Start of Provided information

theorem State.runNow_fit (h : Hdr) (c : Cmd) (s : State) (hF : s.Fit) : (State.runNow h c s).Fit := by
  unfold State.runNow
  repeat' (first | with_reducible assumption | simp only [fit_mk, fit_eta] | with_reducible refine foldS_fit _ _ (fun _ _ _ => ?_) _ ?_ | with_reducible refine foldl_fit _ _ (fun _ _ _ => ?_) _ ?_ | with_reducible refine ite_fit (fun _ => ?_) (fun _ => ?_) | with_reducible refine whenS_fit _ _ _ (fun _ _ => ?_) ?_ | with_reducible refine State.addComp_fit _ _ ?_ | with_reducible refine State.apply_fit _ _ _ ?_ | with_reducible refine State.finish_fit _ _ _ ?_ | with_reducible refine State.follow_fit _ _ _ ?_ | with_reducible refine State.pmcRan_fit _ _ ?_ | split)

theorem State.fenceNow_fit (h : Hdr) (c : Cmd) (s : State) (hF : s.Fit) : (State.fenceNow h c s).Fit := by
  unfold State.fenceNow
  repeat' (first | with_reducible assumption | simp only [fit_mk, fit_eta] | with_reducible refine foldS_fit _ _ (fun _ _ _ => ?_) _ ?_ | with_reducible refine foldl_fit _ _ (fun _ _ _ => ?_) _ ?_ | with_reducible refine ite_fit (fun _ => ?_) (fun _ => ?_) | with_reducible refine whenS_fit _ _ _ (fun _ _ => ?_) ?_ | with_reducible refine State.enter_fit _ _ ?_ | split)

theorem execNop_fit (h : Hdr) (s : State) (hF : s.Fit) : (after1 (execNop h) s).Fit := 
  fit_of_hide (execNop_frame 35184372086767 (by decide) _ _).symm hF

theorem execFence_fit (h : Hdr) (s : State) (hF : s.Fit) : (after1 (execFence h) s).Fit := by
  unfold after1 execFence
  repeat' (first | with_reducible assumption | simp only [fit_mk, fit_eta] | with_reducible refine foldS_fit _ _ (fun _ _ _ => ?_) _ ?_ | with_reducible refine foldl_fit _ _ (fun _ _ _ => ?_) _ ?_ | with_reducible refine ite_fit (fun _ => ?_) (fun _ => ?_) | with_reducible refine whenS_fit _ _ _ (fun _ _ => ?_) ?_ | with_reducible refine State.fenceNow_fit _ _ _ ?_ | split)

theorem execFenceAll_fit (h : Hdr) (s : State) (hF : s.Fit) : (after1 (execFenceAll h) s).Fit := by
  unfold after1 execFenceAll
  repeat' (first | with_reducible assumption | simp only [fit_mk, fit_eta] | with_reducible refine foldS_fit _ _ (fun _ _ _ => ?_) _ ?_ | with_reducible refine foldl_fit _ _ (fun _ _ _ => ?_) _ ?_ | with_reducible refine ite_fit (fun _ => ?_) (fun _ => ?_) | with_reducible refine whenS_fit _ _ _ (fun _ _ => ?_) ?_ | with_reducible refine State.fenceNow_fit _ _ _ ?_ | split)

theorem execEcho_fit (h : Hdr) (v : Word) (s : State) (hF : s.Fit) : (after1 (execEcho h v) s).Fit := 
  fit_of_hide (execEcho_frame 35184372086767 (by decide) _ _ _).symm hF

theorem execTswSet_fit (h : Hdr) (o : TswRun) (s : State) (hF : s.Fit) : (after1 (execTswSet h o) s).Fit := 
  fit_of_hide (execTswSet_frame 35184372086767 (by decide) _ _ _).symm hF

theorem execTswFill_fit (h : Hdr) (o : TswRun) (s : State) (hF : s.Fit) : (after1 (execTswFill h o) s).Fit := 
  fit_of_hide (execTswFill_frame 35184372086767 (by decide) _ _ _).symm hF

theorem execTswPatch_fit (h : Hdr) (o : TswRun) (s : State) (hF : s.Fit) : (after1 (execTswPatch h o) s).Fit := 
  fit_of_hide (execTswPatch_frame 35184372086767 (by decide) _ _ _).symm hF

theorem execTswRead_fit (h : Hdr) (o : TswReadOp) (s : State) (hF : s.Fit) : (after1 (execTswRead h o) s).Fit := by
  unfold after1 execTswRead State.runNow State.apply State.follow
  repeat' (first | with_reducible assumption | simp only [fit_mk, fit_eta] | with_reducible refine foldS_fit _ _ (fun _ _ _ => ?_) _ ?_ | with_reducible refine foldl_fit _ _ (fun _ _ _ => ?_) _ ?_ | with_reducible refine ite_fit (fun _ => ?_) (fun _ => ?_) | with_reducible refine whenS_fit _ _ _ (fun _ _ => ?_) ?_ | with_reducible refine State.addComp_fit _ _ ?_ | with_reducible refine State.cnfChanges_fit _ _ ?_ | with_reducible refine State.finish_fit _ _ _ ?_ | with_reducible refine State.pmcRan_fit _ _ ?_ | with_reducible refine State.putRecord_fit _ _ _ ?_ | with_reducible refine State.tswReadRec_fit _ _ ?_ | with_reducible refine State.xcCheck_fit _ ?_ | split)

theorem execFabricCommit_fit (h : Hdr) (s : State) (hF : s.Fit) : (after1 (execFabricCommit h) s).Fit := by
  unfold after1 execFabricCommit State.runNow State.apply State.follow
  repeat' (first | with_reducible assumption | simp only [fit_mk, fit_eta] | with_reducible refine foldS_fit _ _ (fun _ _ _ => ?_) _ ?_ | with_reducible refine foldl_fit _ _ (fun _ _ _ => ?_) _ ?_ | with_reducible refine ite_fit (fun _ => ?_) (fun _ => ?_) | with_reducible refine whenS_fit _ _ _ (fun _ _ => ?_) ?_ | with_reducible refine State.addComp_fit _ _ ?_ | with_reducible refine State.cnfChanges_fit _ _ ?_ | with_reducible refine State.fabricCommit_fit _ ?_ | with_reducible refine State.finish_fit _ _ _ ?_ | with_reducible refine State.pmcRan_fit _ _ ?_ | with_reducible refine State.xcCheck_fit _ ?_ | split)

theorem execXcSet_fit (h : Hdr) (o : XcOp) (s : State) (hF : s.Fit) : (after1 (execXcSet h o) s).Fit := 
  fit_of_hide (execXcSet_frame 35184372086767 (by decide) _ _ _).symm hF

theorem execLomapSet_fit (h : Hdr) (m struct tu11 : Nat) (s : State) (hF : s.Fit) : (after1 (execLomapSet h m struct tu11) s).Fit := by
  unfold after1 execLomapSet State.runNow State.apply State.follow
  repeat' (first | with_reducible assumption | simp only [fit_mk, fit_eta] | with_reducible refine foldS_fit _ _ (fun _ _ _ => ?_) _ ?_ | with_reducible refine foldl_fit _ _ (fun _ _ _ => ?_) _ ?_ | with_reducible refine ite_fit (fun _ => ?_) (fun _ => ?_) | with_reducible refine whenS_fit _ _ _ (fun _ _ => ?_) ?_ | with_reducible refine State.addComp_fit _ _ ?_ | with_reducible refine State.cnfChanges_fit _ _ ?_ | with_reducible refine State.finish_fit _ _ _ ?_ | with_reducible refine State.lomapSet_fit _ _ _ _ ?_ | with_reducible refine State.pmcRan_fit _ _ ?_ | with_reducible refine State.xcCheck_fit _ ?_ | split)

theorem execTribCfg_fit (h : Hdr) (t : Nat) (c : TribSet) (s : State) (hF : s.Fit) : (after1 (execTribCfg h t c) s).Fit := by
  unfold after1 execTribCfg State.runNow State.apply State.follow
  repeat' (first | with_reducible assumption | simp only [fit_mk, fit_eta] | with_reducible refine foldS_fit _ _ (fun _ _ _ => ?_) _ ?_ | with_reducible refine foldl_fit _ _ (fun _ _ _ => ?_) _ ?_ | with_reducible refine ite_fit (fun _ => ?_) (fun _ => ?_) | with_reducible refine whenS_fit _ _ _ (fun _ _ => ?_) ?_ | with_reducible refine State.addComp_fit _ _ ?_ | with_reducible refine State.cnfChanges_fit _ _ ?_ | with_reducible refine State.finish_fit _ _ _ ?_ | with_reducible refine State.pmcRan_fit _ _ ?_ | with_reducible refine State.tribCfg_fit _ _ _ ?_ | with_reducible refine State.xcCheck_fit _ ?_ | split)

End of Provided information

* What to produce: Both the line containing "theorem State.fenceNow_fit (h" and the line containing "unfold State.fenceNow" belong in the answer. Print them and every line above that falls between them exactly, and no others.

* Exercise result:
theorem State.fenceNow_fit (h : Hdr) (c : Cmd) (s : State) (hF : s.Fit) : (State.fenceNow h c s).Fit := by
  unfold State.fenceNow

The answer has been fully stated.